*REQUIRED WORK*: In the entries below, find the string "foldl" and return each line holding it.

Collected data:
--- START ---
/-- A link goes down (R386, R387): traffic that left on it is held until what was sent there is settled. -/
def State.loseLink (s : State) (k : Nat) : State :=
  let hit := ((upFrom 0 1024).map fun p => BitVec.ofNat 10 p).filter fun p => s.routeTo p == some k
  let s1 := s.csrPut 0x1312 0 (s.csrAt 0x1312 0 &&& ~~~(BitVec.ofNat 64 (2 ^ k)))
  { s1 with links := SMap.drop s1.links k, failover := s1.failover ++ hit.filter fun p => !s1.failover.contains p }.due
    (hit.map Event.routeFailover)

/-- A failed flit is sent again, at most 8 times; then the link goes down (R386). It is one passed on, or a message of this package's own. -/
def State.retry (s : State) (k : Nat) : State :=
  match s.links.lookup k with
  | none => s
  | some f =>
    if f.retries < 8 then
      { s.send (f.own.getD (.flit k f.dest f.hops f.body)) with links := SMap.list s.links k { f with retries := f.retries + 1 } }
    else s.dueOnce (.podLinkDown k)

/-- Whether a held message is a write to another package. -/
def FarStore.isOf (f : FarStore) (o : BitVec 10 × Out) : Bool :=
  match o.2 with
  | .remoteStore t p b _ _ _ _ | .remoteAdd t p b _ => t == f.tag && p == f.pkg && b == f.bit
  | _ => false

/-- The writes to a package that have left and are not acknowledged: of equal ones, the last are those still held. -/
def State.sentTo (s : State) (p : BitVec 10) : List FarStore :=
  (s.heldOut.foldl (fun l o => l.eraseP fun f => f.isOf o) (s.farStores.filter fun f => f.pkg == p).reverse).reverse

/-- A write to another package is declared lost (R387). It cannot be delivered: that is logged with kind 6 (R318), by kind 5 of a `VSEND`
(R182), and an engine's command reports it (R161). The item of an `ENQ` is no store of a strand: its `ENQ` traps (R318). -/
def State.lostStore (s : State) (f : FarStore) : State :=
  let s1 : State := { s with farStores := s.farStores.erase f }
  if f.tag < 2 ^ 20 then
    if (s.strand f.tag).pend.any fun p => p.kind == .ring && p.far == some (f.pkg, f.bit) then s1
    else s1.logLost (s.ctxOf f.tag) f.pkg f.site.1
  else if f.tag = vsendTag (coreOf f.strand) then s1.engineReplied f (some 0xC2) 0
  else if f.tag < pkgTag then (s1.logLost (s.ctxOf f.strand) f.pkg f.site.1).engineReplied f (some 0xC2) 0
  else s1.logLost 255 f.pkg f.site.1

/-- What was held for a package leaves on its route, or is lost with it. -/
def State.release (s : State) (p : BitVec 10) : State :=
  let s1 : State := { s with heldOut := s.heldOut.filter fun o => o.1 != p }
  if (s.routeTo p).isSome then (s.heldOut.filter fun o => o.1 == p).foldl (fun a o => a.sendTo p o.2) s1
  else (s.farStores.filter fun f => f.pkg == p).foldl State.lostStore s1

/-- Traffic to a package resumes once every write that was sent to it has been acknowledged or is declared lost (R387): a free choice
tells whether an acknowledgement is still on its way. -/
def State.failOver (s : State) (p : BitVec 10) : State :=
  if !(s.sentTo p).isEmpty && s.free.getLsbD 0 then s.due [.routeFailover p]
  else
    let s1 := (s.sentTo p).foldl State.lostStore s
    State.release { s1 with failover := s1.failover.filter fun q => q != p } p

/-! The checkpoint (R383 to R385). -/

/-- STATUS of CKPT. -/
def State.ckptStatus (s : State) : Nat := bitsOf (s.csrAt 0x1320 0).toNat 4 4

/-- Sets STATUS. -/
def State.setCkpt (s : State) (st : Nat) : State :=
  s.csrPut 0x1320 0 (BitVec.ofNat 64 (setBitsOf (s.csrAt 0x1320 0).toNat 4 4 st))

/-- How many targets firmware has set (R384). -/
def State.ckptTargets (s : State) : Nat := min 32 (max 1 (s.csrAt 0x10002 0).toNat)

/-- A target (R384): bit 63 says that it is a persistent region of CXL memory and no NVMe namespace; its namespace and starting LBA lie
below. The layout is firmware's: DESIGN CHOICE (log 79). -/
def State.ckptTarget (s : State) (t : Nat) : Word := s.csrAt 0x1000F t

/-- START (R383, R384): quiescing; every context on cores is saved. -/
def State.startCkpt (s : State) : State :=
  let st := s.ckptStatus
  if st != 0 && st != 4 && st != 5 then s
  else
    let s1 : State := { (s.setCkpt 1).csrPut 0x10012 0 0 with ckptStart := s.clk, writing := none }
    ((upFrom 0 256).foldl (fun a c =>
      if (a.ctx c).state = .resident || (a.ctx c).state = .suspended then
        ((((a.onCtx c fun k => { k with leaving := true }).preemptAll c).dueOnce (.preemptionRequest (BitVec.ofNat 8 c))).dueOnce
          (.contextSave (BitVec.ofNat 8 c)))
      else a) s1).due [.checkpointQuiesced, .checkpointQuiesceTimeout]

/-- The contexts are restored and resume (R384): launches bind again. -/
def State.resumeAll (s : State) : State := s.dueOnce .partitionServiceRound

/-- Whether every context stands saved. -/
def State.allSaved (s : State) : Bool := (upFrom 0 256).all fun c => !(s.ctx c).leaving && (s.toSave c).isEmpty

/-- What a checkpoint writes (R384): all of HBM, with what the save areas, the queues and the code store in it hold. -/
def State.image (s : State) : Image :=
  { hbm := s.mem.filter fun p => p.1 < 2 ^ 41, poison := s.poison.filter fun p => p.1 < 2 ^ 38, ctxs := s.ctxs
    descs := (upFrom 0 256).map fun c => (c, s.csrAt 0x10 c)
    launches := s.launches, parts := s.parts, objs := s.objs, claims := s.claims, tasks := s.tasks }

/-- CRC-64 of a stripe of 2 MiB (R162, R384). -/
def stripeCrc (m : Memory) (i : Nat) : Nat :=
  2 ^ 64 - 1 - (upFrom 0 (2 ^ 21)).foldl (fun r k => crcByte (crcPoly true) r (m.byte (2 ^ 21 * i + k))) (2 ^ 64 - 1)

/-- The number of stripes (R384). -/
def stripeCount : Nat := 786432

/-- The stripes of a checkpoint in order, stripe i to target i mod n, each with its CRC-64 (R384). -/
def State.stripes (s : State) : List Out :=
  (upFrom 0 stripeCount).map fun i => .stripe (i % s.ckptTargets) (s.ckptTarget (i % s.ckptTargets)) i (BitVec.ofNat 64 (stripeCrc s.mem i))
--- END ---
--- START ---
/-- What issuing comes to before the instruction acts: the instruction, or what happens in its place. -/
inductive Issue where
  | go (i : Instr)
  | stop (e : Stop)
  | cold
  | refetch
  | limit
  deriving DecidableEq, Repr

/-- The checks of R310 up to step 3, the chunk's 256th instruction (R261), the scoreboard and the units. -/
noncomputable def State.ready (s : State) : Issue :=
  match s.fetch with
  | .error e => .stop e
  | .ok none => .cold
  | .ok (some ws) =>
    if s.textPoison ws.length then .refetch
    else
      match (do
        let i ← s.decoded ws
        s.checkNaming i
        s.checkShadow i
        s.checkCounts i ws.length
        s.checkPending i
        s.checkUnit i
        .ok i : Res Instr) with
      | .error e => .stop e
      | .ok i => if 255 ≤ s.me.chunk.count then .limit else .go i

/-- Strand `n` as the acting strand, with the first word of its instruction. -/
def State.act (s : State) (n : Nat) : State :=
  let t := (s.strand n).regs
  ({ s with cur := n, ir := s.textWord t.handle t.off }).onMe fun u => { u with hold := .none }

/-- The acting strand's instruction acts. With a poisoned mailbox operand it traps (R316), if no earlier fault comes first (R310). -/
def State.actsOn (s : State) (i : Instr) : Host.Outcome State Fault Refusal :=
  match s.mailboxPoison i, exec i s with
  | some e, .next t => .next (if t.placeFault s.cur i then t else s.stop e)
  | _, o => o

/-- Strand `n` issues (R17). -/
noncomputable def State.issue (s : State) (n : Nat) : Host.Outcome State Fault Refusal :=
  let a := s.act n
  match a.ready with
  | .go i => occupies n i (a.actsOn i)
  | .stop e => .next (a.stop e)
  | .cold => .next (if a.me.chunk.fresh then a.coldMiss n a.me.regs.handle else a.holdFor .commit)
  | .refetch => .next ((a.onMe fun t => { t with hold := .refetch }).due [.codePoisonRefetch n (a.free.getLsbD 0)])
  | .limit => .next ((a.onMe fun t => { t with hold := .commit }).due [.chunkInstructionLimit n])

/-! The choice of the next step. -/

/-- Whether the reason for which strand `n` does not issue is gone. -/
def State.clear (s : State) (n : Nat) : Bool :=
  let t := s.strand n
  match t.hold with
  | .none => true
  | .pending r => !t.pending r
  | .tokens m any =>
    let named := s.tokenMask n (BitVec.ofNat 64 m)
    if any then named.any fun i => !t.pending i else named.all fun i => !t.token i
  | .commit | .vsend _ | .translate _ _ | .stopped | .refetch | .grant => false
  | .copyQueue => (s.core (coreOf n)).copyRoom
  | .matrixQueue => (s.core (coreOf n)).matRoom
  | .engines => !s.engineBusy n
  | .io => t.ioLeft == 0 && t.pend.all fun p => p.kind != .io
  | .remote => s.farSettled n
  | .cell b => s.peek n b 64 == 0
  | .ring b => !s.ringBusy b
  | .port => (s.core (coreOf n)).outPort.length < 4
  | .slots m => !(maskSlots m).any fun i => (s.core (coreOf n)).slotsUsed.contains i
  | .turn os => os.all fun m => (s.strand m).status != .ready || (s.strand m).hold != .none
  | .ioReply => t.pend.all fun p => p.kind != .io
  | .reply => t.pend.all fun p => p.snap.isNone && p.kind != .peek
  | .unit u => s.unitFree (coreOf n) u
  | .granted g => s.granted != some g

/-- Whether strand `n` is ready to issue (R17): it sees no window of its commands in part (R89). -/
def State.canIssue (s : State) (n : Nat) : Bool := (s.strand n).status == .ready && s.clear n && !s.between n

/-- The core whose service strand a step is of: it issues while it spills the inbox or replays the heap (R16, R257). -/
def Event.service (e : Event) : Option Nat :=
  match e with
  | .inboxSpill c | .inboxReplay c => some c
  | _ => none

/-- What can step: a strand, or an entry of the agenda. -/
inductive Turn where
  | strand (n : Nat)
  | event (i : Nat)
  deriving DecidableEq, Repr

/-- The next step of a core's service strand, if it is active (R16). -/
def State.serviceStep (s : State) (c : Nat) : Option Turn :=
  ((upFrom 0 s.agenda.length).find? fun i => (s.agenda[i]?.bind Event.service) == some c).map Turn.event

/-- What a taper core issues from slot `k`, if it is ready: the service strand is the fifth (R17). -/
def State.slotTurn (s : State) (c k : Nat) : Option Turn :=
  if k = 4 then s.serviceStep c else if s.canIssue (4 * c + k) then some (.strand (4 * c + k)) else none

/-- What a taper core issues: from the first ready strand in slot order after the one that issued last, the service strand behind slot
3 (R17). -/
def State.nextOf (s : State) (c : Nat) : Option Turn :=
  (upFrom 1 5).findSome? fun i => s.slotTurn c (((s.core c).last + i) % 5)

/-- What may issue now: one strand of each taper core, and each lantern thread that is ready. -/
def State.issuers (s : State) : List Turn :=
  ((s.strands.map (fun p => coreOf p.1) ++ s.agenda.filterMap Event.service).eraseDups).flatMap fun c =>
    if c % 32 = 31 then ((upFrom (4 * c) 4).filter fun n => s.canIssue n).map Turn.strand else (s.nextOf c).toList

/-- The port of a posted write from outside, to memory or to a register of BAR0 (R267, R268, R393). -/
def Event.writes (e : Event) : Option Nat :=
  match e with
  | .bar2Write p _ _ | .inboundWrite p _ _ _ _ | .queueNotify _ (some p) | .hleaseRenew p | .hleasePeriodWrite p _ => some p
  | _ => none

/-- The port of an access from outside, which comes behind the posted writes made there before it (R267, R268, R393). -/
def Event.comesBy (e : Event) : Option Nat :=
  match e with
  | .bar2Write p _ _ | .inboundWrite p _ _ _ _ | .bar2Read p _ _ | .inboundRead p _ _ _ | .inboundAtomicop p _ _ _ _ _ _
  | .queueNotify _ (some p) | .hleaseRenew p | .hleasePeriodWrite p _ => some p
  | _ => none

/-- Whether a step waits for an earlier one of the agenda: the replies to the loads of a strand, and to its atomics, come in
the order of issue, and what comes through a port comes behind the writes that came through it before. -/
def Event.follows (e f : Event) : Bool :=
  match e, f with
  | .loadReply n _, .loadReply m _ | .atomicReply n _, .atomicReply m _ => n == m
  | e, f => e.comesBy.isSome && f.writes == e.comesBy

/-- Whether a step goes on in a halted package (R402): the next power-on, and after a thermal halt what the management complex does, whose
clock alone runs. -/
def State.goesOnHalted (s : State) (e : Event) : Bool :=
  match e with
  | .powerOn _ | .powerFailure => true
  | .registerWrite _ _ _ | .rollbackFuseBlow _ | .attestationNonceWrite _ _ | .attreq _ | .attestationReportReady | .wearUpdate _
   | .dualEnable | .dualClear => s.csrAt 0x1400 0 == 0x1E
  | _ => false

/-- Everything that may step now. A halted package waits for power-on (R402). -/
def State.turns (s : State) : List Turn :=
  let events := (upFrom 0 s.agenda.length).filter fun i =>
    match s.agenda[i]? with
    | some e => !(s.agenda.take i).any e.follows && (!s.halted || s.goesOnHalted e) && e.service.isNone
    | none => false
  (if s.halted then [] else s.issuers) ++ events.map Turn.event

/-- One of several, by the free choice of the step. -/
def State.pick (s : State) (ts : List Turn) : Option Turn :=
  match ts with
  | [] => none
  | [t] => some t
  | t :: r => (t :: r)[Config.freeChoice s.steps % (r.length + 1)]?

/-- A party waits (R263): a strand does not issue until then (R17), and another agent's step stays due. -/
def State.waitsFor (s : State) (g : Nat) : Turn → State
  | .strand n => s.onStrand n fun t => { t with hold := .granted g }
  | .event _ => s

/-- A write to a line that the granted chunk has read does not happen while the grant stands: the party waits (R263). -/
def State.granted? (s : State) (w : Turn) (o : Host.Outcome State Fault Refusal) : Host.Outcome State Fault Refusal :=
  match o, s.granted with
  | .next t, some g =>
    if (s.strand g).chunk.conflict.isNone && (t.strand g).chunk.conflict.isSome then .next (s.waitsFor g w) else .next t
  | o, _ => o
--- END ---
--- START ---
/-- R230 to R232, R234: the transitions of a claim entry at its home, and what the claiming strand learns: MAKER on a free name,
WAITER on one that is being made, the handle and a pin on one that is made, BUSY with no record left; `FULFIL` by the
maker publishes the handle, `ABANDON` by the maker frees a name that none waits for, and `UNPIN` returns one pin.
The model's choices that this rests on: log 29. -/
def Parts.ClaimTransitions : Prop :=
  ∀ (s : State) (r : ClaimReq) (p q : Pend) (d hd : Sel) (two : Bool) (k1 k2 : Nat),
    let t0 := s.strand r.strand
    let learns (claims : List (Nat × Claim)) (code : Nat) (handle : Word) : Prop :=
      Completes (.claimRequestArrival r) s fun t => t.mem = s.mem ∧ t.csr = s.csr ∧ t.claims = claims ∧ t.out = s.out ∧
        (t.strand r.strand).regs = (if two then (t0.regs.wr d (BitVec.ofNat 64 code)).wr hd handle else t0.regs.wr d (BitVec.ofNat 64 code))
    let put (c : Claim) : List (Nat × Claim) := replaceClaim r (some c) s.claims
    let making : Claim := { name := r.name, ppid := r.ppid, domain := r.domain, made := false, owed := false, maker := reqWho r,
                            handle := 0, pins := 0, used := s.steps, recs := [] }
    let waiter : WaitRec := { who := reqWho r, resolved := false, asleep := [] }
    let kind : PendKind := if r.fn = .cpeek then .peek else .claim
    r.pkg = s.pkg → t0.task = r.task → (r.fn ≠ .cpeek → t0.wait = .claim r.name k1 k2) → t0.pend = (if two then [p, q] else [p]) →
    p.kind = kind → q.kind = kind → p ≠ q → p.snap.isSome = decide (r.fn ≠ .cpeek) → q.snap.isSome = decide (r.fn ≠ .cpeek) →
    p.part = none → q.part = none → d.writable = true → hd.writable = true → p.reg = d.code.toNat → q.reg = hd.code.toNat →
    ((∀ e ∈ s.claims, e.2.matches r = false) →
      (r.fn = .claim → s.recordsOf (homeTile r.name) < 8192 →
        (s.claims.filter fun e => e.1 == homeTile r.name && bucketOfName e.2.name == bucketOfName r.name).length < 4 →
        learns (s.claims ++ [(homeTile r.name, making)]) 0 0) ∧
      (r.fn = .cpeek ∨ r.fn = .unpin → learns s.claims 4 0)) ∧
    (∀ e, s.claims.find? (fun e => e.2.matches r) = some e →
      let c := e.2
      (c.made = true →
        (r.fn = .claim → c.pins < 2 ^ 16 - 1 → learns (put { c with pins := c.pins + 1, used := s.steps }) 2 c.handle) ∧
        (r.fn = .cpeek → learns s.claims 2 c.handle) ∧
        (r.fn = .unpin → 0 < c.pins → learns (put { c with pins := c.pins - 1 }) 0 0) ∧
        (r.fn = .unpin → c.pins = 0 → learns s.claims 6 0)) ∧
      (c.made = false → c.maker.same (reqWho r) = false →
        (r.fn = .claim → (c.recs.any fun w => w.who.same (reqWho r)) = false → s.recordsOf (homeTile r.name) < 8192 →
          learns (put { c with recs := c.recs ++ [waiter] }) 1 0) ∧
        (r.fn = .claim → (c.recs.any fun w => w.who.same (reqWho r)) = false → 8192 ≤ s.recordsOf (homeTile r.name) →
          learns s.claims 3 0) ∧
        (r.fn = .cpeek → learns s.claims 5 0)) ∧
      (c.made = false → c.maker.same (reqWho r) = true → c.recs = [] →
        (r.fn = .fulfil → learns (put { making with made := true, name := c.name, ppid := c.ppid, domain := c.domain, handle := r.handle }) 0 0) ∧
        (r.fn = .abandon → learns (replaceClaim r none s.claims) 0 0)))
--- END ---
*RESPONSE TO THIS TASK*:
  (s.heldOut.foldl (fun l o => l.eraseP fun f => f.isOf o) (s.farStores.filter fun f => f.pkg == p).reverse).reverse
  if (s.routeTo p).isSome then (s.heldOut.filter fun o => o.1 == p).foldl (fun a o => a.sendTo p o.2) s1
  else (s.farStores.filter fun f => f.pkg == p).foldl State.lostStore s1
    let s1 := (s.sentTo p).foldl State.lostStore s
    ((upFrom 0 256).foldl (fun a c =>
  2 ^ 64 - 1 - (upFrom 0 (2 ^ 21)).foldl (fun r k => crcByte (crcPoly true) r (m.byte (2 ^ 21 * i + k))) (2 ^ 64 - 1)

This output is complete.